I Know Leopard – „Love Is A Landmine“

Zeit. Zeit ist ein wichtiger Faktor im Pop. Man geht auf youtube und findet bis zu sieben Jahre alte Videos von I Know Leopard, die einen nicht vorbereiten auf die Art-Glam-Farbbombe, die die Australier uns hier kredenzen. 

Es gibt Clips, da sind I Know Leopard einfach noch typische Indiegitarrenrocker und Sänger Luke O’Loughlin versucht noch, seine Stimme tiefer zu stellen. Später präsentieren sie sich als legere Indie-Folk-Combo. Irgendwann dürfen Streicher und Synthies Nebenrollen übernehmen. Heute sind Synthies ganz vorne bei den zwei Damen und Herren aus Sydney.

Ganz schön lange hat die Band also an ihren Debütalbum geschraubt, sie musste erst ein paar Umwege nehmen, um ihren eigenen Pfad zu finden. Das Schöne daran ist, dass sie ihn gefunden haben.

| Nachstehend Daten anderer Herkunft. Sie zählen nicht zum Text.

-- ==== Sys2Proof/Machine/Intake.lean ====
section
/-!
DEFINITION. Intake engines (14): start and checks (R475 to R479), I_NOP, I_IMAGE and I_VIDEO (R482 to R492), I_ALIGN (R493),
I_SHUFFLE (R494), accesses outstanding (R476), completion (R480). Decoded samples are free values (log 28).
-/
namespace Sys2Proof.Machine

/-! ### Fields (Table 14.2) -/

def icOp (w : Nat) : Nat := bits w 0 8
def icSlot (w : Nat) : Nat := bits w 8 3
def icRec (w : Nat) : Bool := bit w 11
def icFence (w : Nat) : Bool := bit w 12
def icWaiten (w : Nat) : Bool := bit w 13
def icNen (w : Nat) : Bool := bit w 14
def icOvf (w : Nat) : Bool := bit w 15
def icCodec (w : Nat) : Nat := bits w 16 2
def icFilter (w : Nat) : Nat := bits w 18 2
def icLevels (w : Nat) : Nat := bits w 20 3 + 1
def icCspace (w : Nat) : Nat := bits w 23 3
def icCout (w : Nat) : Nat := bits w 26 2
def icOfmt (w : Nat) : Nat := bits w 28 4
def icNchw (w : Nat) : Bool := bit w 32
def icIn (w : Nat) : Nat := bits w 64 48
def icInlen (w : Nat) : Nat := bits w 112 32
def icOut (w : Nat) : Nat := bits w 144 48
def icOstride (w : Nat) : Nat := bits w 192 32 * 64
def icPos (w : Nat) : Nat := bits w 224 40
def icX0 (w : Nat) : Nat := bits w 272 14
def icY0 (w : Nat) : Nat := bits w 288 14
def icCw (w : Nat) : Nat := bits w 304 14
def icCh (w : Nat) : Nat := bits w 320 14
def icOw (w : Nat) : Nat := bits w 336 14
def icOh (w : Nat) : Nat := bits w 352 14
def icFrames (w : Nat) : Nat := bits w 368 16
def icNorm (w : Nat) : Nat := bits w 384 48
def icWork (w : Nat) : Nat := bits w 432 48
def icWorklen (w : Nat) : Nat := bits w 480 32 * 4096
def icStat (w : Nat) : Nat := bits w 512 48
def icWaddr (w : Nat) : Nat := bits w 560 48
def icWval (w : Nat) : Nat := bits w 640 64
def icSigtile (w : Nat) : Nat := bits w 704 14
def icSigctr (w : Nat) : Nat := bits w 718 6
def icSigen (w : Nat) : Bool := bit w 724
def icSigval (w : Nat) : Nat := bits w 736 16
def icSeed (w : Nat) : Nat := bits w 768 64
def icEpoch (w : Nat) : Nat := bits w 832 32
def icN (w : Nat) : Nat := bits w 864 40 + 1
def icCnt (w : Nat) : Nat := bits w 912 32 + 1

/-- Pictures a command outputs at most. -/
def icPics (w : Nat) : Nat := if icOp w = 2 then icFrames w + 1 else 1

/-! ### Output layout (R490, R492) -/

def icChannels (w : Nat) : Nat := if icCout w = 2 then 1 else 3
def icElem (w : Nat) : Nat := match icOfmt w with | 0 => 1 | 10 => 4 | _ => 2

/-- Width and height of the levels. -/
def levelSizes : Nat → Nat → Nat → List (Nat × Nat)
  | 0, _, _ => []
  | n + 1, w, h => (w, h) :: levelSizes n (ceilDiv w 2) (ceilDiv h 2)

def icSizes (w : Nat) : List (Nat × Nat) := levelSizes (icLevels w) (icOw w + 1) (icOh w + 1)

def levelBytes (w : Nat) (z : Nat × Nat) : Nat := z.1 * z.2 * icChannels w * icElem w

/-- Offset of each level in its position, and the bytes of a position. -/
def levelOffs (w : Nat) : List (Nat × Nat) → Nat → List Nat × Nat
  | [], o => ([], o)
  | [z], o => ([o], o + levelBytes w z)
  | z :: r, o =>
    let (os, e) := levelOffs w r (ceilDiv (o + levelBytes w z) 64 * 64)
    (o :: os, e)

def icPosBytes (w : Nat) : Nat := (levelOffs w (icSizes w) 0).2

/-! ### Start checks (R477, R479) -/

def intakeReserved : List (Nat × Nat) :=
  [(33, 31), (264, 8), (286, 2), (302, 2), (318, 2), (334, 2), (350, 2), (366, 2), (608, 32), (725, 11), (752, 16), (904, 8), (944, 80)]

/-- Fields an opcode does not use (R478). -/
def intakeUnused (op : Nat) : List (Nat × Nat) :=
  let shuffle := [(768, 64), (832, 32), (864, 40), (912, 32)]
  let picture := [(14, 1), (15, 1), (16, 2), (18, 2), (20, 3), (23, 3), (26, 2), (28, 4), (32, 1), (112, 32), (192, 32), (272, 14),
    (288, 14), (304, 14), (320, 14), (336, 14), (352, 14), (368, 16), (384, 48), (432, 48), (480, 32)]
  match op with
  | 1 => shuffle ++ [(16, 2), (368, 16)]
  | 2 => shuffle
  | 3 => shuffle ++ picture ++ [(224, 40)]
  | 4 => picture ++ [(64, 48)]
  | _ => shuffle ++ picture ++ [(64, 48), (144, 48), (224, 40), (512, 48)]

/-- Every segmented address with its extent: IN, OUT, STAT, WORK, NORM. -/
def intakeUses (w : Nat) : List (Nat × Nat × Bool × Bool) :=
  let op := icOp w
  let pic := decide (op = 1 ∨ op = 2)
  let on (c : Bool) (v : Nat) : Nat := if c then v else 0
  [(icIn w, if pic then icInlen w else on (decide (op = 3)) 16, true, false),
   (icOut w, if pic then (icPos w + icPics w - 1) * icOstride w + icPosBytes w else on (decide (op = 4)) (8 * icCnt w), false, true),
   (icStat w, on (decide (op ≠ 0)) 32, false, true),
   (icWork w, on pic (icWorklen w), true, true),
   (icNorm w, on (pic && icNen w) 24, true, false)]

/-- The command alone is malformed. -/
def State.intakeMalformed (s : State) (p j w : Nat) : Bool :=
  let op := icOp w
  let pic := decide (op = 1 ∨ op = 2)
  (intakeReserved ++ intakeUnused op).any (fun f => decide (bits w f.1 f.2 ≠ 0)) ||
  decide (4 < op) || decide (icSlot w ≠ j) ||
  (icSigen w && !((s.panel p).holdsTile (icSigtile w) && decide (icSigtile w < 10240))) ||
  (icWaiten w && (decide (icWaddr w / 16 % 8 ≠ 0) || (s.segAddr p j (icWaddr w) 8 true false [2, 3]).isNone)) ||
  (pic && (decide (2 ≤ icCodec w) || decide (icFilter w = 3) || decide (icCspace w = 7) || decide (icCout w = 3) ||
    !decide (icOfmt w = 0 ∨ (8 ≤ icOfmt w ∧ icOfmt w ≤ 10)) || decide (icInlen w = 0) ||
    decide (16 * icCw w < icOw w ∨ 16 * icCh w < icOh w ∨ 16 * icOw w < icCw w ∨ 16 * icOh w < icCh w) ||
    decide (icOstride w < icPosBytes w))) ||
  (decide (op = 4) && decide (icN w ≤ icPos w + icCnt w - 1)) ||
  (intakeUses w).any (fun u => (s.segAddr p j u.1 u.2.1 u.2.2.1 u.2.2.2 [3]).isNone)

/-! ### The alignment block -/

def alStreams (h : Nat) : Nat := bits h 0 4 + 1
def alMode1 (h : Nat) : Bool := bit h 4
def alTol (h : Nat) : Nat := bits h 32 32
def alArray (e : Nat) : Nat := bits e 0 48
def alCount (e : Nat) : Nat := bits e 48 32 + 1

/-! ### Resampling (R486, R487) -/

/-- Nearest integer, ties to even. -/
def nearest (q : Rat) : Int :=
  let f := q.floor
  let d := q - f
  if d < 1 / 2 then f else if 1 / 2 < d then f + 1 else if f % 2 = 0 then f else f + 1

def ratAbs (q : Rat) : Rat := if q < 0 then -q else q

/-- Kernel of a FILTER code. -/
def kernel (filter : Nat) (d : Rat) : Rat :=
  let x := ratAbs d
  if filter = 1 then 1 - x
  else if x < 1 then 3 / 2 * x * x * x - 5 / 2 * x * x + 1
  else -1 / 2 * x * x * x + 5 / 2 * x * x - 4 * x + 2

/-- Taps and integer coefficients at source position `s` with scale `a`. -/
def coeffs (filter : Nat) (s a : Rat) : List (Int × Int) :=
  if filter = 0 then [((s + 1 / 2).floor, 2 ^ 14)]
  else
    let rho : Rat := filter
    let lo := (s - rho * a).floor
    let hi := (s + rho * a).floor + 1
    let ks : List Int := ((List.range (hi - lo + 1).toNat).map (fun (i : Nat) => lo + (i : Int))).filter (fun (k : Int) => decide (ratAbs ((k : Rat) - s) < rho * a))
    let ws := ks.map (fun (k : Int) => (k, kernel filter (((k : Rat) - s) / a)))
    let total := (ws.map (·.2)).foldl (· + ·) 0
    let cs := ws.map (fun w => (w.1, w.2, nearest (16384 * w.2 / total)))
    let rest := 16384 - (cs.map (fun c => c.2.2)).foldl (· + ·) 0
    let top := (ws.map (·.2)).foldl (fun m v => if m < v then v else m) ((ws.map (·.2)).headD 0)
    let at' := ((ws.find? (fun w => decide (w.2 = top))).map (·.1)).getD 0
    cs.map (fun c => (c.1, if c.1 = at' then c.2.2 + rest else c.2.2))

def clampIx (k : Int) (n : Nat) : Nat := min k.toNat (n - 1)

/-- A decoded plane: size, relative scale along x and y, whether subsampled, depth, samples by row and column. -/
structure Plane where
  w : Nat
  h : Nat
  subX : Bool
  subY : Bool
  get : Nat → Nat → Nat

/-- Source position in a plane (R485's geometry): subsampled and centred, subsampled and left, or luma. -/
def srcPos (sub centred : Bool) (u : Rat) : Rat := if !sub then u else if centred then (u - 1 / 2) / 2 else u / 2

/-- An exact rational in 0 to 1 as an FP32 code. -/
def unit32 (n d : Int) : Nat :=
  if n ≤ 0 then 0
  else if d ≤ n then fp32One
  else (rne32 false ((Val.num false n.toNat 0).div (.num false d.toNat 0))).1

/-- R487: the plane value at an output position, from its taps along x and y. -/
def planeValue (p : Plane) (depth : Nat) (cx cy : List (Int × Int)) : Nat :=
  let h (y : Nat) : Int := (cx.map (fun c => c.2 * ((p.get y (clampIx c.1 p.w) % 2 ^ depth : Nat) : Int))).foldl (· + ·) 0
  let v := (cy.map (fun c => c.2 * h (clampIx c.1 p.h))).foldl (· + ·) 0
  unit32 v (2 ^ 28 * ((2 : Int) ^ depth - 1))

/-! ### Colour (R488, R489) -/

/-- Exact rational as the nearest binary32. -/
def rat32 (q : Rat) : Nat :=
  (rne32 false ((Val.num (decide (q < 0)) q.num.natAbs 0).div (.num false q.den 0))).1

/-- Kr, Kb and limited range of a CSPACE code. -/
def cspaceK (c : Nat) : Rat × Rat × Bool :=
  match c with
  | 1 => (299 / 1000, 114 / 1000, false)
  | 2 => (299 / 1000, 114 / 1000, true)
  | 3 => (2126 / 10000, 722 / 10000, true)
  | 4 => (2126 / 10000, 722 / 10000, false)
  | 5 => (2627 / 10000, 593 / 10000, true)
  | _ => (2627 / 10000, 593 / 10000, false)

/-- The three rows of the affine map, as FP32 codes. -/
def colourRows (c depth : Nat) : List (List Nat) :=
  let (kr, kb, lim) := cspaceK c
  let kg := 1 - kr - kb
  let top : Rat := 2 ^ depth - 1
  let u : Rat := 2 ^ depth / 256
  let half : Rat := 2 ^ depth / 2
  let (ay, by', ac, bc) : Rat × Rat × Rat × Rat :=
    if lim then (top / (219 * u), -16 * u / (219 * u), top / (224 * u), -half / (224 * u)) else (1, 0, 1, -half / top)
  let row (pb pr : Rat) : List Nat := [rat32 ay, rat32 (pb * ac), rat32 (pr * ac), rat32 (by' + (pb + pr) * bc)]
  [row 0 (2 * (1 - kr)), row (-(2 * kb * (1 - kb) / kg)) (-(2 * kr * (1 - kr) / kg)), row (2 * (1 - kb)) 0]

def fma32 (x z y : Nat) : Nat := (fpFma false x z y).1

/-- R488: one channel from the plane values. -/
def colourOf (m : List Nat) (y cb cr : Nat) : Nat :=
  let v := fma32 (m.getD 0 0) y (fma32 (m.getD 1 0) cb (fma32 (m.getD 2 0) cr (m.getD 3 0)))
  (fpOp2 4 false (fpOp2 5 false v 0).1 fp32One).1

/-! ### Pyramid (R490) -/

/-- One level: width, height, FP32 codes by channel, row, column. -/
structure Level where
  w : Nat
  h : Nat
  get : Nat → Nat → Nat → Nat

def pyrWeight (a : Int) : Nat := match a.natAbs with | 0 => 6 | 1 => 4 | _ => 1

def Level.down (l : Level) : Level :=
  { w := ceilDiv l.w 2, h := ceilDiv l.h 2
    get := fun ch y x =>
      let taps : List Int := [-2, -1, 0, 1, 2]
      let vs := taps.flatMap (fun a => taps.map (fun b =>
        (Val.num false (pyrWeight a * pyrWeight b) 0).mul (val32 (l.get ch (clampIx (2 * y + a) l.h) (clampIx (2 * x + b) l.w)))))
      (rne32 false ((sumVals vs).scale (-8))).1 }

def levels : Nat → Level → List Level
  | 0, _ => []
  | n + 1, l => l :: levels n l.down

/-! ### Elements (R491) -/

/-- Scale and bias of the three channels; 1.0 and 0.0 without NORM. -/
def putChannel (w : Nat) (norm : List (Nat × Nat)) (ch x : Nat) : Nat × NFlags :=
  if icOfmt w = 0 then
    match val32 x with
    | .num s m e => (if s then 0 else min 255 (roundTo .rne (m * 255) e 0), {})
    | _ => (0, {})
  else
    let k := norm.getD ch (fp32One, 0)
    let (v, f) := fpFma (icOvf w) x k.1 k.2
    let (c, g) := (fmtOf (icOfmt w)).convert (icOvf w) .rne (val32 v)
    (c, f.noUf.or g)

/-- The bytes of one level and the flags gathered. -/
def levelOut (w : Nat) (norm : List (Nat × Nat)) (l : Level) : List Byte × NFlags :=
  let c := icChannels w
  let order : List (Nat × Nat × Nat) :=
    if icNchw w then (List.range c).flatMap (fun ch => (List.range l.h).flatMap (fun y => (List.range l.w).map (fun x => (ch, y, x))))
    else (List.range l.h).flatMap (fun y => (List.range l.w).flatMap (fun x => (List.range c).map (fun ch => (ch, y, x))))
  let es := order.map (fun i => putChannel w norm i.1 (l.get i.1 i.2.1 i.2.2))
  (es.flatMap (fun e => toBytes (icElem w) e.1), gather (es.map (·.2)))

/-! ### Pictures -/

/-- Coding of a command's input: 0 JPEG, 1 H.264, 2 H.265. -/
def icCoding (w : Nat) : Nat := if icOp w = 1 then 0 else icCodec w + 1

/-- R489: the colour space used. -/
def csUsed (w : Nat) (h : Config.PicHead) : Nat :=
  if icCspace w ≠ 0 then icCspace w else if icOp w = 1 then 1 else h.cspace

Denn habt ihr das Video zu „Landmine“ schon gesehen? Seit dieser Single aus dem letzten Herbst ist von den früheren I Know Leopard quasi nichts mehr wieder zu erkennen. Plötzlich sind diese vier Sydneysider zu außerirdischen Sex-Technikern mutiert. Schminke, Synthies, Glitzer, Retrofuturismus, schillernder Herzschmerz! Diese Glanznummer ist nicht nur arty und glamourös, es ist auch ein HIT! Ein Ohrwurm: „La La La La La La Love Is a Landmaaa-hine“! Mit einem Text, den man zitieren will! Ich meine: „There Is a landmine out there, waiting just for you.“ Ist das Trost oder eine Drohung? Es ist auf jeden Fall mal clever.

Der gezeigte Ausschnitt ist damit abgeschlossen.